Since I’ve bought my bike, I’ve gone on two very short rides. Each ride was a little more than four miles and much more difficult than I would like to admit. Even though I’ve been doing my best to stay in shape since my surgery and injury, I am in no where near the cardio shape that I use to be in. I am still getting use to all of my gears and when to be in which one. As the manager of the bike shop said, I have a big learning curve in front of me, but I am excited to begin this new chapter in my life.
One common and quirky running quote states, “my sport is your sport’s punishment.” If that is true and running is the punishment for other sports, then the stationary bike must be the punishment for running. Particularly, it must be the punishment for injured runners.
I loathe the stationary bike with every ounce of energy I have right now. It is so boring, mundane, and awful. Every second I spend spinning away on that bike feels like minutes dragging on. With my current injury, the bike is the only cardio I can do right now. I definitely can’t run and I am not sure if the elliptical machine would make my injury worse.

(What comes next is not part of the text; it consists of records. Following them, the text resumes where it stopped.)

theorem State.does.ucur {s : State} {ds : List Nat} {r : State} {k : Core} {x : Seq} {u : State}
    (h : s.does ds r k x u) : u.cur = s.cur := by rw [h.rest]; exact h.cur

theorem State.does.ucurSeq {s : State} {ds : List Nat} {r : State} {k : Core} {x : Seq} {u : State}
    (h : s.does ds r k x u) : u.curSeq = s.curSeq := by rw [h.rest]; exact h.curSeq

theorem State.does.onPriv {s : State} {ds : List Nat} {r : State} {k : Core} {x : Seq} {u : State}
    (h : s.does ds r k x u) (q : SeqId) : u.me.onPriv q = s.me.onPriv q := by
  have : u.me.priv = s.me.priv := by rw [h.me]; exact h.priv
  unfold Core.onPriv; rw [this]

theorem bankOnly_refl (s : State) : s.bankOnly [] s := by
  refine ⟨fun _ _ => rfl, fun n => by simp, ?_⟩
  split <;> exact ⟨rfl, rfl⟩

/-- Nothing but the core that runs is touched, and of its scalar registers none. -/
theorem does_modMe {s : State} (f : Core → Core) (hg : ∀ q, ((f s.me).seq q).g = (s.me.seq q).g)
    (hgp : ∀ q, ((f s.me).seq q).gPoison = (s.me.seq q).gPoison) (hpg : (f s.me).pg = s.me.pg)
    (hpp : (f s.me).pgPoison = s.me.pgPoison) (hp : (f s.me).priv = s.me.priv) :
    s.does [] s (f s.me) ((f s.me).seq s.curSeq) (s.modMe f) := by
  have hm : (s.modMe f).me = f s.me := me_modMe s f
  have hs : (s.modMe f).mySeq = (f s.me).seq s.curSeq := by unfold State.mySeq; rw [hm]; rfl
  have hmy : s.mySeq = s.me.seq s.curSeq := rfl
  refine ⟨rfl, rfl, rfl, fun n h => (modMe_coreOnly s f).2 n h, fun q _ => by rw [hm], ⟨fun n _ => ?_, fun n => ?_, ?_⟩, hp,
    ?_, ?_⟩
  · unfold State.g Core.g Core.onPriv; rw [hm, hp, hpg]
    show (if n = 0 then (0 : Word) else Store.get 0 (if (s.curSeq == SeqId.C && s.me.priv) = true then s.me.pg
      else ((f s.me).seq s.curSeq).g) n) = _
    rw [hg]
  · unfold Core.gPoisoned Core.onPriv; rw [hm, hp, hpp, hgp]; simp
  · rw [hs, hm, hg, hgp, hpg, hpp, hmy]; split <;> exact ⟨rfl, rfl⟩
  · rw [hm]
  · rw [hs]

theorem does_refl (s : State) : s.does [] s s.me s.mySeq s :=
  ⟨rfl, rfl, rfl, fun _ _ => rfl, fun _ _ => rfl, bankOnly_refl s, rfl, rfl, rfl⟩

/-- The sequencer changed besides. -/
theorem State.does.modMySeq {s : State} {ds : List Nat} {r : State} {k : Core} {x : Seq} {u : State}
    (h : s.does ds r k x u) (f : Seq → Seq)
    (hf : ∀ y g p, f { y with g := g, gPoison := p } = { f y with g := g, gPoison := p }) :
    s.does ds r k (f x) (u.modMySeq f) := by
  have hcur := h.ucur
  have hcs := h.ucurSeq
  have hop := h.onPriv
  obtain ⟨a1, a2, a3, a4, a5, ⟨a6, a7, a8⟩, a9, b1, b2⟩ := h
  have hc : u.coreOnly (u.modMySeq f) := modMe_coreOnly _ _
  have hm : (u.modMySeq f).me = u.me.modSeq u.curSeq f := me_modMySeq u f
  have hq : ∀ q, (u.modMySeq f).me.seq q = if q = u.curSeq then f u.mySeq else u.me.seq q := by
    intro q; rw [hm, seq_modSeq]; split
    · subst_vars; rfl
    · rfl
  have fg : ∀ y : Seq, (f y).g = y.g ∧ (f y).gPoison = y.gPoison := by
    intro y
    have := hf y y.g y.gPoison
    have e : f y = { f y with g := y.g, gPoison := y.gPoison } := this
    exact ⟨by rw [e], by rw [e]⟩
  have hg : ∀ q, ((u.modMySeq f).me.seq q).g = (u.me.seq q).g ∧
      ((u.modMySeq f).me.seq q).gPoison = (u.me.seq q).gPoison := by
    intro q; rw [hq]; split
    · subst_vars; exact fg _
    · exact ⟨rfl, rfl⟩
  have hp : (u.modMySeq f).me.priv = u.me.priv := by rw [hm]; simp
  have hpg : (u.modMySeq f).me.pg = u.me.pg := by rw [hm]; simp
  have hpp : (u.modMySeq f).me.pgPoison = u.me.pgPoison := by rw [hm]; simp
  have hs : (u.modMySeq f).mySeq = f u.mySeq := by
    unfold State.mySeq; rw [hc.curSeq, hq, if_pos rfl]; rfl
  refine ⟨?_, a2, a3, fun n hn => ?_, fun q hn => ?_, ⟨fun n hn => ?_, fun n => ?_, ?_⟩, a9, ?_, ?_⟩
  · exact hc.1.trans (congrArg (fun z : State => { z with cores := (u.modMySeq f).cores }) a1)
  · rw [hc.2 n (by rw [hcur]; exact hn)]; exact a4 n hn
  · rw [hq, if_neg (by rw [hcs]; exact hn)]; exact a5 q hn
  · rw [← a6 n hn]; unfold State.g Core.g Core.onPriv; rw [hc.curSeq, hp, hpg, (hg _).1]
  · rw [← a7 n]; unfold Core.gPoisoned Core.onPriv; rw [hp, hpp, (hg _).2]
  · rw [hs, (fg _).1, (fg _).2, hpg, hpp]; exact a8
  · have : u.me.modSeq u.curSeq f = { u.me with
        l := (u.me.modSeq u.curSeq f).l, x := (u.me.modSeq u.curSeq f).x, s := (u.me.modSeq u.curSeq f).s,
        c := (u.me.modSeq u.curSeq f).c } := by cases u.curSeq <;> rfl
    rw [hm, this]
    exact congrArg (fun z : Core => { z with
      l := (u.me.modSeq u.curSeq f).l, x := (u.me.modSeq u.curSeq f).x, s := (u.me.modSeq u.curSeq f).s,
      c := (u.me.modSeq u.curSeq f).c }) b1
  · rw [hs]; conv_lhs => rw [b2]
    rw [hf, (fg _).1, (fg _).2]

There are things I try to do on the bike to make the time go by faster, but they really don’t help much. Every mile that goes by I wish that I was running instead and I am just counting down the time until I can call my bike session a decent cardio workout. One thing that I do to try and pass the time is play a little game with myself to see how high I can get my heart rate. I know this is interval training, but for me it is a game. Today, I was able to get it up to 176. Last week I was even in the 180s. Another thing I do while on the bike to try and pass the time is listen to my music while reading the CNN closed captions that flash across the overhead TV. I also try and pass the time by synchronize my pedaling to the beat of the music. Finally, when I have the resistance pretty high and I am spinning at about 100+ rps, I lean forward, hold onto the front of the bike, and imagine that I am finishing up a century ride and that I am pedaling through a scenic, hilly forrest or down the California coastline.
Even with these games and tricks that I play while on the bike, I am still on the bike and hating every minute of it. I think it is the most miserable form of cardio. I should probably just start going to spin class now because I actually enjoy spin class. I know this may seem like a contradiction seeing as how I despise the stationary bike but enjoy spin class, but it is what it is.
The Pasadena Marathon is just around the corner on November 16 and I want to partake in the festivities, especially seeing as how this is the inaugural year for the event. Earlier this month, I ran my second marathon in Long Beach. Before lining up at the starting line for Long Beach, I had the opportunity to see some of the bike tour participants pedal their way through the marathon course. “How neat would that be?” I thought to myself.
So, I have decided to take part in the Pasadena Marathon bike tour. Seeing as how I already have access to a road bike, I needed to buy biking shorts and a super cool helmet, which I did. Next, I needed to start a mini training session in order to get my quads and butt ready for a 26.2 mile bike ride, which I am doing now.
In several weeks, I will be completing my first bike tour. As I branch out from just running to also running and biking, I hope that this race serves as a slow but steady transformation for me from a runner to a triathlete.